Earlier this month, on 6 February, in an interview with Reuters, Kunal Bahl, the CEO of Snapdeal, predicted that the company would be profitable in two years, “I see a relatively clear line of sight to (profit)” and said that it is time to “now take control of our destiny.”
Confident words looking forward to a golden future.
And yet a mere two weeks later, Bahl had to take, what was in his own words “by far the hardest decision we have ever taken”: A sharp culling of the Snapdeal workforce with hundreds of folks losing their jobs amidst other major restructuring moves that saw the elimination of multiple “non-core” businesses within the organisation and sharp pay cuts for the CXOs starting at the top with Bahl and his co-founder Rohit Bansal taking “100% salary cuts.”

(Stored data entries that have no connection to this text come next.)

-- ==== Sys2Proof/Laws/Ops.lean ====
section
/-! SUPPORT. What each shared operation can do, once: if it answers a next state, then one of these cases holds. Proofs cite
these instead of unfolding the operations. -/

namespace Sys2Proof.Machine

variable {s t : State}

/-- A write taken only while idle is dropped while busy. -/
theorem whenIdle_busy (r : Result) (h : s.busy = true) : whenIdle s r = .next s.dropWrite := by simp [whenIdle, h]

/-- A write taken only while idle is taken while idle. -/
theorem whenIdle_idle (r : Result) (h : s.busy = false) : whenIdle s r = r := by simp [whenIdle, h]

theorem whenIdle_cases {r : Result} (h : whenIdle s r = .next t) :
    (s.busy = true ∧ t = s.dropWrite) ∨ (s.busy = false ∧ r = .next t) := by
  cases hb : s.busy
  · exact .inr ⟨rfl, by rwa [whenIdle_idle _ hb] at h⟩
  · rw [whenIdle_busy _ hb] at h
    cases h
    exact .inl ⟨rfl, rfl⟩

/-- What KEYB's effect can be (R122, R123). -/
theorem appendKey_cases {b : Byte} (h : s.appendKey b = .next t) :
    (s.keyovf = true ∧ t = s) ∨
    (s.keyovf = false ∧ s.keylen.toNat = Config.keyMax ∧ t = { s with keyovf := true }) ∨
    (s.keyovf = false ∧ s.keylen.toNat < Config.keyMax ∧
      t = { s with key := s.key.write s.keylen.toNat b, keylen := s.keylen + 1 }) := by
  unfold State.appendKey at h
  split at h
  · rename_i ho
    cases h
    exact .inl ⟨ho, rfl⟩
  · rename_i ho
    have ho : s.keyovf = false := by simpa using ho
    split at h
    · rename_i hk
      cases h
      exact .inr (.inl ⟨ho, hk, rfl⟩)
    · split at h
      · rename_i hk
        cases h
        exact .inr (.inr ⟨ho, hk, rfl⟩)
      · cases h

/-- What a command can do (R100, R120 to R132, R231, R232). -/
theorem exec_cases {i : Instr} (h : exec i s = .next t) :
    (i = .srst ∧ t = s.softReset) ∨
    (i ≠ .srst ∧ s.busy = true ∧ t = s.dropWrite) ∨
    (s.busy = false ∧
      ((i = .nop ∧ t = s) ∨ (i = .keyclr ∧ t = s.clearKey) ∨ (∃ b, i = .keyb b ∧ s.appendKey b = .next t) ∨
        (i = .genh ∧ t = s.accept .genh) ∨ (i = .gent ∧ t = s.accept .gent) ∨ (i = .ack ∧ t = s.acknowledge))) := by
  cases i with
  | nop => rcases whenIdle_cases h with ⟨hb, rfl⟩ | ⟨hb, h⟩ <;> simp_all
  | keyclr => rcases whenIdle_cases h with ⟨hb, rfl⟩ | ⟨hb, h⟩ <;> simp_all
  | keyb b => rcases whenIdle_cases h with ⟨hb, rfl⟩ | ⟨hb, h⟩ <;> simp_all
  | genh => rcases whenIdle_cases h with ⟨hb, rfl⟩ | ⟨hb, h⟩ <;> simp_all
  | gent => rcases whenIdle_cases h with ⟨hb, rfl⟩ | ⟨hb, h⟩ <;> simp_all
  | ack => rcases whenIdle_cases h with ⟨hb, rfl⟩ | ⟨hb, h⟩ <;> simp_all
  | srst =>
    cases h
    exact .inl ⟨rfl, rfl⟩

/-- What a word written to CMD can do (R100, R252). -/
theorem execCommand_cases {w : Word} (h : execCommand w s = .next t) :
    (∃ i, decode w = .ok i ∧ exec i s = .next t) ∨
    (∃ e, decode w = .error e ∧
      ((s.busy = true ∧ t = s.dropWrite) ∨ (s.busy = false ∧ t = s.illegalCommand))) := by
  unfold execCommand at h
  split at h
  · rename_i i hd
    exact .inl ⟨i, hd, h⟩
  · rename_i e hd
    refine .inr ⟨e, hd, ?_⟩
    rcases whenIdle_cases h with ⟨hb, rfl⟩ | ⟨hb, h⟩
    · exact .inl ⟨hb, rfl⟩
    · cases h
      exact .inr ⟨hb, rfl⟩

/-- What a host write can do (R73). -/
theorem regWrite_cases {i : Fin 64} {v : Word} (h : regWrite i v s = .next t) :
    (regAt i = some .cmd ∧ execCommand v s = .next t) ∨
    (regAt i = some .ien ∧ t = s.storeIen v) ∨
    (∃ r, regAt i = some r ∧ isOperand r = true ∧
      ((s.busy = true ∧ t = s.dropWrite) ∨ (s.busy = false ∧ t = s.storeOperand r v))) ∨
    t = s := by
  unfold regWrite at h
  split at h
  · exact .inl ⟨by assumption, h⟩
  · cases h
    exact .inr (.inl ⟨by assumption, rfl⟩)
  · rename_i r _ _ hr
    split at h
    · rename_i ho
      refine .inr (.inr (.inl ⟨r, hr, ho, ?_⟩))
      rcases whenIdle_cases h with ⟨hb, rfl⟩ | ⟨hb, h⟩
      · exact .inl ⟨hb, rfl⟩
      · cases h
        exact .inr ⟨hb, rfl⟩
    · cases h
      exact .inr (.inr (.inr rfl))
  · cases h
    exact .inr (.inr (.inr rfl))

/-- A selector's unit answers only where ALG selects an algorithm. -/
theorem withHash_cases {k : HashAlg → State} (h : withHash s k = .next t) :
    ∃ a, selectHash s.alg = some a ∧ t = k a := by
  unfold withHash at h
  split at h
  · cases h
  · rename_i a ha
    cases h
    exact ⟨a, ha, rfl⟩

/-- What a Core step can do (R134 to R143). -/
theorem coreStep_cases (h : coreStep s = .next t) :
    ((s.busy = false ∨ s.phase = .idle) ∧ t = s) ∨
    (s.busy = true ∧ s.phase = .check ∧ checkErrors s.scratch.op s = .noError ∧ t = { s with phase := .mfsel }) ∨
    (s.busy = true ∧ s.phase = .check ∧ checkErrors s.scratch.op s ≠ .noError ∧
      t = s.errorCommit (checkErrors s.scratch.op s)) ∨
    (s.busy = true ∧ s.phase ≠ .idle ∧ s.phase ≠ .check ∧ s.phase ≠ .commit ∧
      ∃ sc : Scratch, sc.op = s.scratch.op ∧ t = { s with scratch := sc, phase := nextPhase s.phase }) ∨
    (s.busy = true ∧ s.phase = .commit ∧ ∃ a, selectHash s.alg = some a ∧
      t = { s.clearScratch with results := committedResults a s, done := true, busy := false, phase := .idle }) := by
  unfold coreStep at h
  by_cases hb : s.busy = true
  · rw [if_pos hb] at h
    obtain ⟨p, hp⟩ : ∃ p, s.phase = p := ⟨_, rfl⟩
    have advance : ∀ sc : Scratch, t = { s with scratch := sc, phase := nextPhase p } →
        sc.op = s.scratch.op → p ≠ .idle → p ≠ .check → p ≠ .commit →
        (s.busy = true ∧ s.phase ≠ .idle ∧ s.phase ≠ .check ∧ s.phase ≠ .commit ∧
          ∃ sc : Scratch, sc.op = s.scratch.op ∧ t = { s with scratch := sc, phase := nextPhase s.phase }) := by
      intro sc ht hop h1 h2 h3
      subst hp
      exact ⟨hb, h1, h2, h3, sc, hop, ht⟩
    cases p <;> simp only [hp] at h
    case idle => cases h; exact .inl ⟨.inr hp, rfl⟩
    case check =>
      unfold phaseCheck at h
      split at h
      · rename_i he
        cases h
        exact .inr (.inl ⟨hb, hp, he, rfl⟩)
      · rename_i he
        cases h
        exact .inr (.inr (.inl ⟨hb, hp, he, rfl⟩))
    case mfsel =>
      unfold phaseMfsel at h
      split at h
      · cases h
      · cases h
        exact .inr (.inr (.inr (.inl (advance _ rfl rfl nofun nofun nofun))))
    case encode =>
      cases h
      exact .inr (.inr (.inr (.inl (advance _ rfl rfl nofun nofun nofun))))
    case reduce =>
      unfold phaseReduce at h
      split at h
      · cases h
      · cases h
        exact .inr (.inr (.inr (.inl (advance _ rfl rfl nofun nofun nofun))))
    case format =>
      unfold phaseFormat at h
      split at h
      · cases h
      · cases h
        exact .inr (.inr (.inr (.inl (advance _ rfl rfl nofun nofun nofun))))
    case commit =>
      obtain ⟨a, ha, rfl⟩ := withHash_cases h
      exact .inr (.inr (.inr (.inr ⟨hb, hp, a, ha, rfl⟩)))
    all_goals
      obtain ⟨a, -, ht⟩ := withHash_cases h
      exact .inr (.inr (.inr (.inl (advance _ ht rfl nofun nofun nofun))))
  · rw [if_neg hb] at h
    cases h
    exact .inl ⟨.inl (by simpa using hb), rfl⟩

/-- What one event can do (R85). -/
theorem runEvent_cases {e : Event} (h : runEvent e s = .next t) :
    (∃ i, e = .regRead i ∧ t = s.reply (regRead i s)) ∨
    (∃ i v, e = .regWrite i v ∧ regWrite i v s = .next t) ∨
    (e = .core ∧ coreStep s = .next t) ∨ (e = .reset ∧ t = s.hardReset) ∨
    (e = .wait ∧ s.busy = true ∧ t = { s.reply s.statusWord with pending := .core :: .wait :: s.pending }) ∨
    (e = .wait ∧ s.busy = false ∧ t = s.reply s.statusWord) := by
  cases e with
  | regRead i => cases h; simp
  | regWrite i v => simp_all [runEvent]
  | core => simp_all [runEvent]
  | reset => cases h; simp
  | wait =>
    simp only [runEvent, waitPoll] at h
    split at h
    · rename_i hb
      cases h
      simp [hb]
    · rename_i hb
      cases h
      simp [hb]

/-- What a step can do: one event, or the Core alone when none is pending (R85, R144). -/
theorem step_cases (h : step s = .next t) :
    (∃ e rest, s.pending = e :: rest ∧ runEvent e (s.withPending rest) = .next t) ∨
    (s.pending = [] ∧ coreStep s = .next t) := by
  unfold step nextStep at h
  split at h
  · rename_i e rest hp
    exact .inl ⟨e, rest, hp, h⟩
  · rename_i hp
    exact .inr ⟨hp, h⟩

/-- A step from a state with an event pending. -/
theorem step_event {e : Event} {rest : List Event} (h : s.pending = e :: rest) :
    step s = runEvent e (s.withPending rest) := by simp [step, nextStep, h]

/-- A step with nothing pending is the Core's. -/
theorem step_core (h : s.pending = []) : step s = coreStep s := by simp [step, nextStep, h]

/-- A transaction is the last event to come. -/
@[simp] theorem State.access_transaction (e : Event) :
    s.access (some (.transaction e)) = { s with pending := s.pending ++ [e] } := rfl

/-- A rejected access changes no state (R77). -/
@[simp] theorem State.access_rejected (d : Option Word) : s.access (some (.rejected d)) = s := rfl

/-- Neither does one outside the window (R80). -/
@[simp] theorem State.access_none : s.access none = s := rfl

end Sys2Proof.Machine
end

So how did things unravel so quickly for Snapdeal? If you go by what the mainstream press is saying, this was the result of Snapdeal not being able to raise the additional funding it was seeking. While there might be some merit to this, the fact that in the same Reuters interview, Bahl averred, “whatever capital we have today is largely sufficient for us” indicates that there could be deeper issues lurking beneath this simplistic reason.
In an attempt to dig deeper, The Ken interviewed several folks at Snapdeal, both current and former employees, and they painted a picture with far more colours beyond the obvious monotone of the funding issue.
In their collective opinion, Snapdeal had severe problems, both strategic and organisational, that made failure almost inevitable.
Well-timed pivots or knee-jerk pirouettes?
In his email to his team explaining the layoff, Bahl said, “We’ve had a phenomenal journey, with many well-timed pivots” but even to Snapdeal insiders, none of these moves seemed well-timed or particularly prudent.
Snapdeal made one significant pivot morphing from a site that sold coupons to an e-commerce marketplace—it is easy to forget that it was the first major e-commerce company to adopt a marketplace model rather than an inventory-led one. While the company hasn’t made significant changes in its core business model, it has constantly chopped and changed the business direction and broad goal.
In 2015, Bahl famously bragged that Snapdeal would beat Flipkart in GMV (Gross Merchandise Value) by the end of the fiscal year. But shortly thereafter, Bahl changed the narrative saying that a focus on GMV was passé and the company would henceforth focus on net revenue.
Now while this may seem like a pragmatic response to the bruising discounting war that was being fought between Flipkart, India’s top e-commerce company, and Amazon, the global behemoth, who saw India as its next big market, the company leadership never actually translated this external narrative to a rallying call within the company.